SUPPLIED INFORMATION:
/-- A magnitude rounded to a multiple of 2^q. -/
noncomputable def Rm.toUnit (rm : Rm) (neg : Bool) (x : ℝ) (q : ℤ) : ℝ := rm.integer neg (x / 2 ^ q) * 2 ^ q

/-- A result is an exact value, not zero, rounded to a format in a mode, with its flags, and flushed where FTZ acts: the unit is
that of the value's binade, or of the subnormals (R107 to R109, R114). -/
def Machine.Fmt.Rounds (F : Fmt) (rm : Rm) (ftz : Bool) (v : ℝ) (r : FRes) : Prop :=
  let neg : Bool := decide (v < 0)
  let unit : ℤ := Int.log 2 |v| - F.fb
  let w := rm.toUnit neg |v| (max unit (F.emin - F.fb))
  let tiny : Prop := rm.toUnit neg |v| unit < 2 ^ F.emin
  let largest : ℝ := (2 ^ (F.fb + 1) - 1) * 2 ^ (F.bias - F.fb)
  let top : Nat := if neg then 2 ^ (F.eb + F.fb) else 0
  let inf : Nat := (2 ^ F.eb - 1) * 2 ^ F.fb
  let inward : Prop := rm = .rtz ∨ (rm = .rup ∧ neg = true) ∨ (rm = .rdn ∧ neg = false)
  let flush : Prop := ftz = true ∧ F = fp32 ∧ tiny
  (flush → r.bits = top ∧ r.flags = 0x03) ∧
  (¬flush → largest < w → (inward → r.bits = top + inf - 1) ∧ (¬inward → r.bits = top + inf) ∧ r.flags = 0x05) ∧
  (¬flush → w ≤ largest → r.bits < 2 ^ F.width ∧ F.minus r.bits = neg ∧ r.bits % 2 ^ (F.eb + F.fb) < inf ∧ |F.num r.bits| = w ∧
    (r.flags.getLsbD 0 = true ↔ w ≠ |v|) ∧ (r.flags.getLsbD 1 = true ↔ w ≠ |v| ∧ tiny) ∧ r.flags &&& 0x1C = 0)

/-- A term of a sum: its sign, and the value that an operation sees. -/
noncomputable def Machine.Fmt.term (F : Fmt) (ftz : Bool) (x : Nat) : Bool × EReal := (F.minus x, F.ext ftz x)

/-- The product of two terms. -/
noncomputable def termMul (x y : Bool × EReal) : Bool × EReal := (x.1 ^^ y.1, x.2 * y.2)

/-- A result is the sum of terms, rounded once; invalid where infinities of both signs meet; an exact zero has the common sign of
zeros of one sign, and else that of the mode (R106, R110, R118, R131). -/
def Machine.Fmt.Sums (F : Fmt) (rm : Rm) (ftz : Bool) (ts : List (Bool × EReal)) (r : FRes) : Prop :=
  let vs := ts.map (·.2)
  let v : ℝ := (vs.map EReal.toReal).sum
  let top : Nat := 2 ^ (F.eb + F.fb)
  let inf : Nat := (2 ^ F.eb - 1) * 2 ^ F.fb
  let down : Prop := (∀ t ∈ ts, t = (true, 0)) ∨ (rm = .rdn ∧ ¬∀ t ∈ ts, t = (false, 0))
  (⊤ ∈ vs → ⊥ ∈ vs → F.Invalid r) ∧ (⊤ ∈ vs → ⊥ ∉ vs → r.Is inf 0 True) ∧ (⊥ ∈ vs → ⊤ ∉ vs → r.Is (inf + top) 0 True) ∧
  (⊤ ∉ vs → ⊥ ∉ vs → (v ≠ 0 → F.Rounds rm ftz v r) ∧ (v = 0 → down → r.Is top 0 True) ∧ (v = 0 → ¬down → r.Is 0 0 True))

/-- A result is the sum of two operands, a NaN being passed on (R105, R118). -/
def Machine.Fmt.Adds (F : Fmt) (rm : Rm) (ftz : Bool) (a b : Nat) (r : FRes) : Prop :=
  (F.IsNan a → r.Is (a ||| 2 ^ (F.fb - 1)) 0x10 (F.IsSnan a ∨ F.IsSnan b)) ∧
  (¬F.IsNan a → F.IsNan b → r.Is (b ||| 2 ^ (F.fb - 1)) 0x10 (F.IsSnan b)) ∧
  (¬F.IsNan a → ¬F.IsNan b → F.Sums rm ftz [F.term ftz a, F.term ftz b] r)

/-- A result is the smaller of two operands, or the larger: −0 is less than +0, and one NaN gives way to a number (R120). -/
def Machine.Fmt.Picks (F : Fmt) (ftz larger : Bool) (a b : Nat) (r : FRes) : Prop :=
  let x := F.flushed ftz a
  let y := F.flushed ftz b
  let less : Prop := F.ext ftz a < F.ext ftz b ∨ (F.ext ftz a = F.ext ftz b ∧ F.minus a = true)
  let nv : Prop := F.IsSnan a ∨ F.IsSnan b
  (F.IsNan a → F.IsNan b → r.Is (a ||| 2 ^ (F.fb - 1)) 0x10 nv) ∧ (F.IsNan a → ¬F.IsNan b → r.Is y 0x10 nv) ∧
  (¬F.IsNan a → F.IsNan b → r.Is x 0x10 nv) ∧
  (¬F.IsNan a → ¬F.IsNan b → (less → r.Is (if larger then y else x) 0 True) ∧ (¬less → r.Is (if larger then x else y) 0 True))

/-- A value is what a pattern holds (R103). -/
def Machine.Fmt.Reads (F : Fmt) (x : Nat) (v : FVal) : Prop :=
  match v with
  | .nan b => F.IsNan x ∧ b = x
  | .inf n => F.IsInf x ∧ n = F.minus x
  | .fin n m e => ¬F.IsNan x ∧ ¬F.IsInf x ∧ (if n then -1 else 1) * (m : ℝ) * 2 ^ e = F.num x

/-- A value is that of element `i` of a BFP block of `m`-bit mantissas (R189, R190). -/
def Machine.FVal.InBlock (v : FVal) (m i : Nat) (slot : List Byte) : Prop :=
  let raw := leNat (slot.take 1)
  let scale : ℤ := if raw < 128 then raw else (raw : ℤ) - 256
  let bits := leNat (slot.drop 8) / 2 ^ (m * i) % 2 ^ m
  let mant : ℤ := if bits < 2 ^ (m - 1) then bits else (bits : ℤ) - 2 ^ m
  ∃ n x e, v = .fin n x e ∧
    (if n then -1 else 1) * (x : ℝ) * 2 ^ e = if scale = -128 then 0 else (mant : ℝ) * 2 ^ (scale - m + 1)

/-- The number or infinity that a value is; nothing is said of a NaN. -/
noncomputable def Machine.FVal.ext (v : FVal) : EReal :=
  match v with
  | .nan _ => 0
  | .inf n => if n then ⊥ else ⊤
  | .fin n m e => (((if n then -1 else 1) * (m : ℝ) * 2 ^ e : ℝ) : EReal)

/-- A result is that of a pass of activations `xs` and weights `ys`, of format G, into an accumulator element of format F
(R354). -/
def Machine.Fmt.Passes (F G : Fmt) (c : Nat) (xs ys : List FVal) (r : FRes) : Prop :=
  let pairs := xs.zip ys
  let nan (v : FVal) : Prop := ∃ b, v = .nan b
  let snan (v : FVal) : Prop := ∃ b, v = .nan b ∧ b % 2 ^ G.fb < 2 ^ (G.fb - 1)
  let inf (v : FVal) : Prop := ∃ n, v = .inf n
  let zero (v : FVal) : Prop := ∃ n e, v = .fin n 0 e
  let times : Prop := ∃ p ∈ pairs, (zero p.1 ∧ inf p.2) ∨ (inf p.1 ∧ zero p.2)
  let among (i : EReal) : Prop := ∃ p ∈ pairs, ¬nan p.1 ∧ ¬nan p.2 ∧ p.1.ext * p.2.ext = i
  let wrong : Prop := times ∨ (among ⊤ ∧ among ⊥)
  let sum : EReal := (pairs.map fun p => p.1.ext * p.2.ext).sum
  let bad : Prop := (∃ v ∈ xs ++ ys, nan v) ∨ wrong
  (bad → r.Is ((2 ^ F.eb - 1) * 2 ^ F.fb + 2 ^ (F.fb - 1)) 0x10 ((∃ v ∈ xs ++ ys, snan v) ∨ wrong)) ∧
  (¬bad → sum = 0 → r.Is c 0 True) ∧
  (¬bad → sum ≠ 0 → F.IsNan c → r.Is (c ||| 2 ^ (F.fb - 1)) 0x10 (F.IsSnan c)) ∧
  (¬bad → sum ≠ 0 → ¬F.IsNan c → F.Sums .rne false [F.term false c, (decide (sum < 0), sum)] r)

/-! ### Integers as bit patterns (R82) -/

/-- The low `n` bits of a pattern extended to 64 bits, by their sign or by zeros. -/
def cut (signed : Bool) (n : Nat) (v : Word) : Word :=
  if signed then (v <<< (64 - n)).sshiftRight (64 - n) else (v <<< (64 - n)) >>> (64 - n)

/-- A pattern as a register of an integer type holds it (R82). -/
def Ty.fit (ty : Ty) (v : Word) : Word := cut ty.signed ty.width v

/-- Is one operand less than the other under a type (R82)? -/
def Ty.less (ty : Ty) (x y : Word) : Bool :=
  if ty.signed then (ty.fit x).slt (ty.fit y) else (ty.fit x).ult (ty.fit y)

WHAT TO PRODUCE: Retype the records above, but only those lines that fall between the line containing "(flush → r.bits = top ∧ r.flags = 0x03) ∧" and the line containing "(¬flush → w", with both of those lines included, exactly as written.

WRITTEN SOLUTION:
  (flush → r.bits = top ∧ r.flags = 0x03) ∧
  (¬flush → largest < w → (inward → r.bits = top + inf - 1) ∧ (¬inward → r.bits = top + inf) ∧ r.flags = 0x05) ∧
  (¬flush → w ≤ largest → r.bits < 2 ^ F.width ∧ F.minus r.bits = neg ∧ r.bits % 2 ^ (F.eb + F.fb) < inf ∧ |F.num r.bits| = w ∧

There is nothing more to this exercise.